Redefining MEU Workups: Training for the Probable, Not Just the Possible
Captain Mitchell Teefey
This article examines shortcomings in the current MEU pre-deployment training program. Part 1 analyzes the existing structure and highlights missed training opportunities. Part 2 offers recommendations for how platoons and companies can overcome limited resources to achieve mission readiness.
Part I
The MEU Workup: Structure, Philosophy, and the Limits of Focus
The pre-deployment work-up for a Marine Expeditionary Unit (MEU) is a difficult but remarkably consistent process. No matter where you’re stationed or what geopolitical curveballs are in the air, the sequence remains generally the same: helo-borne raids, ship-to-shore breaches, and a culminating MEUEX where a reinforced company simulates the seizure of a fictional airfield, usually defended by notional Cold War-era adversaries. It’s a ritual built on repetition and reinforced by a shared belief across the Fleet Marine Force: that an amphibious raid is the most complex thing we do, and therefore, it’s the thing we should train for the most.

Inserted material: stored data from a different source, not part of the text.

-- ==== Sys2Proof/Machine/Experts.lean ====
section
/-! DEFINITION. Expert routing and the step controller (R275 to R305): score segments and confidence units at the routing
engines, count rows, the decision at a point, exits, and the mailbox commands of R302. -/

namespace Sys2Proof.Machine

/-! ## State of one partition's step controller -/

/-- The next point that the step reaches: points are decided in plan order (R292). -/
def State.nextPoint (s : State) (p : Nat) : Option PointRec :=
  if s.planBase p = 0 then none
  else if (s.planOf p).npt ≤ (s.stepSt p).decided then none else some (s.pointNth p (s.stepSt p).decided)

def State.setPhase (s : State) (p v : Nat) : State := s.fset (R.STEP_STAT p) F.STEP_STAT_PHASE v

/-- The compute dies on which a partition has a tile. -/
def State.diesOf (s : State) (p : Nat) : List Nat :=
  (List.range 24).filter fun d => (List.range 64).any fun t => decide (s.tilePart (d * 64 + t) = some p)

/-! ## The routing engine (R275 to R281) -/

def State.rteOn (s : State) (d : Nat) : Bool := s.flag (R.RTE_CFG d) F.RTE_CFG_EN
def State.rtePart (s : State) (d : Nat) : Nat := s.fget (R.RTE_CFG d) F.RTE_CFG_PART

/-- A routing engine's counter (R304). -/
def State.rteCnt (s : State) (d a : Nat) (f : Fld) (n : Nat) : State :=
  if s.flag (R.RTE_CNTCTL d) F.RTE_CNTCTL_FREEZE then s else s.fadd a f n

/-- A unit from a tile that the engine's partition does not own. -/
def State.rteForeign (s : State) (d : Nat) (u : BUnit) : Bool :=
  !s.rteOn d || (decide (32 ≤ u.via) && decide (s.tilePart (viaTile u.via) ≠ some (s.rtePart d)))

/-- Foreign units are discarded and counted. -/
def State.rteClean (s : State) (d : Nat) : State :=
  let q := (s.rte d).inq
  let bad := q.filter (s.rteForeign d)
  if bad.isEmpty then s
  else (s.modRte d fun x => { x with inq := q.filter fun u => !s.rteForeign d u }).rteCnt d (R.RTE_CNT1 d) F.RTE_CNT1_FOREIGN bad.length

/-- The position unit. -/
structure PosUnit where
  htile : Nat
  haddr : Nat
  hexpw : Nat
  hacnt : Nat
  slot : Nat
  point : Nat
deriving DecidableEq, Repr

def posOf (u : SheafBits) : PosUnit :=
  let v := u.toNat
  { htile := bitsOf v 10 0, haddr := bitsOf v 37 16, hexpw := bitsOf v 61 40, hacnt := bitsOf v 69 64, slot := bitsOf v 83 72,
    point := bitsOf v 95 88 }

/-- Bytes 12 to 31 of the position unit are zero. -/
def posZeros (u : SheafBits) : Bool := decide (u.toNat / 2 ^ 96 = 0)

/-- The score of element `j` of a sheaf in units of 2^−71; a zero block or the reserved scale gives zero (R38, R276). -/
def scoreVal (u : SheafBits) (j : Nat) : Int :=
  match scaleOf (scaleWord u) with
  | .val m e => sheafElem .s16 u j * m * ((2 ^ (e + 64).toNat : Nat) : Int)
  | _ => 0

def scoresOf (us : List SheafBits) (nexp : Nat) : List (Nat × Int) :=
  (List.range nexp).map fun e => (e, scoreVal (us.getD (e / 15) zeroBits) (e % 15))

/-- The largest value, the lower index between equal ones. -/
def bestOf : List (Nat × Int) → Option (Nat × Int)
  | [] => none
  | a :: r =>
    match bestOf r with
    | some b => if a.2 < b.2 then some b else some a
    | none => some a

/-- The K largest in descending order (R276). -/
def topK : Nat → List (Nat × Int) → List (Nat × Int)
  | 0, _ => []
  | n + 1, l =>
    match bestOf l with
    | none => []
    | some b => b :: topK n (l.filter fun x => decide (x.1 ≠ b.1))

/-- An expert left out equals the last one taken. -/
def tieDecided (sel all : List (Nat × Int)) : Bool :=
  match sel.getLast? with
  | none => false
  | some b => all.any fun x => decide (x.2 = b.2) && !(sel.any fun y => decide (y.1 = x.1))

/-- ln 2 scaled by 2^160. -/
def ln2Big : Nat := 1013035739299659071135698605846798551586536899366

/-- The terms of the exponential series of t / 2^160 from term `i` on, `n` of them, each from the one before. -/
def expTerms (t : Nat) : Nat → Nat → Nat → Nat
  | 0, _, _ => 0
  | n + 1, i, a => a + expTerms t n (i + 1) (a * t / 2 ^ 160 / (i + 1))

/-- 2^x scaled by 2^160, for x ≤ 0 in units of 2^−71: exact where x is an integer, else to some units of its last place. -/
def gatePow (x : Int) : Nat :=
  let d : Int := ((2 ^ 71 : Nat) : Int)
  let t := (x % d).toNat * ln2Big / 2 ^ 71
  expTerms t 48 0 (2 ^ 160) / 2 ^ (-(x / d)).toNat

/-- The least and the greatest G within R277's bound of 32,768 × v / sum. -/
def gateRange (v sum : Nat) : Nat × Nat :=
  let den := 4096 * sum
  (ceilDiv (32768 * v * 4095 - den) den, (32768 * v * 4097 + den) / den)

/-- The gates of the selected scores (R277). A softmax gate is free within its bound, and so is the rounding of a half. -/
def State.gates (s : State) (mode k : Nat) (sel : List (Nat × Int)) : State × List Nat :=
  match mode with
  | 0 =>
    let top := (sel.head?.map (·.2)).getD 0
    let ps := sel.map fun x => gatePow (x.2 - top)
    let sum := max 1 (ps.foldl (· + ·) 0)
    ps.foldl (fun (a : State × List Nat) v =>
      let b := gateRange v sum
      let f := a.1.fresh
      (f.2, a.2 ++ [b.1 + f.1 % (b.2 - b.1 + 1)])) (s, [])
  | 1 =>
    sel.foldl (fun (a : State × List Nat) x =>
      let d : Int := ((2 ^ 56 : Nat) : Int)
      let q := x.2 / d
      let r := 2 * (x.2 % d)
      let f := a.1.fresh
      let v := if r < d then q else if d < r then q + 1 else q + ((f.1 % 2 : Nat) : Int)
      ((if r = d then f.2 else a.1), a.2 ++ [(clampTo 0 65535 v).toNat])) (s, [])
  | _ => (s, sel.map fun _ => (2 * 32768 + k) / (2 * k))

/-- The order of a position's units (R279). -/
def unitRank (own : Nat) (x : XUnit) : Nat :=
  (if x.dpkg / 32 ≠ own / 32 then 0 else if x.dpkg ≠ own then 1 else 2) * 2 ^ 24 + x.dpkg * 2 ^ 12 + x.exp

def insUnit (own : Nat) (x : XUnit) : List XUnit → List XUnit
  | [] => [x]
  | y :: r => if unitRank own x < unitRank own y then x :: y :: r else y :: insUnit own x r

/-- `n` exchange units of KIND NULL, whose expert and gate are open. -/
def State.nullUnits (s : State) (base : XUnit) : Nat → State × List XUnit
  | 0 => (s, [])
  | n + 1 =>
    let f := s.fresh
    let r := f.2.nullUnits base n
    (r.1, { base with exp := f.1 % 4096, gate := f.1 / 4096 % 65536 } :: r.2)

/-- The units returned to the home tile as one RECV-class segment. -/
def State.returnPos (s : State) (d : Nat) (us : List XUnit) : State :=
  let k := inKey d 0 40
  s.setInq k (s.inq k ++ (List.range us.length).map fun i =>
    ⟨.recv, false, false, decide (i + 1 = us.length), ((us[i]?).map xunitBits).getD 0, d⟩)

/-- The count vector closed: sent in reports of 32 counts, 64 bytes each (R281). -/
def State.closeVec (s : State) (d : Nat) : State :=
  let x := s.rte d
  let n := s.fget (R.RTE_CFG d) F.RTE_CFG_NEXP
  let point := s.fget (R.RTE_STAT d) F.RTE_STAT_POINT
  let s := s.each (List.range (ceilDiv n 32)) fun s i =>
    s.report (.count (s.rtePart d) d point i ((List.range 32).flatMap fun j => leBytes 2 (spGet (fun _ => 0) x.vec (32 * i + j))))
  (s.modRte d fun x => { x with open_ := false, seen := 0, vec := [] }).fset (R.RTE_STAT d) F.RTE_STAT_POS 0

This isn’t a misguided assumption. There’s a certain logic to anchoring your pre-deployment training in the most demanding scenario possible. Amphibious raids require a blend of naval integration, aviation synchronization, logistical reach, and layered command and control. The idea is that if Marines can execute this with competence and confidence, they can handle anything else the operational spectrum throws their way. In this way, the MEU workup doesn’t just build capability, it builds institutional reassurance. It says, “We’ve trained for the hardest fight; we’re ready for the rest.”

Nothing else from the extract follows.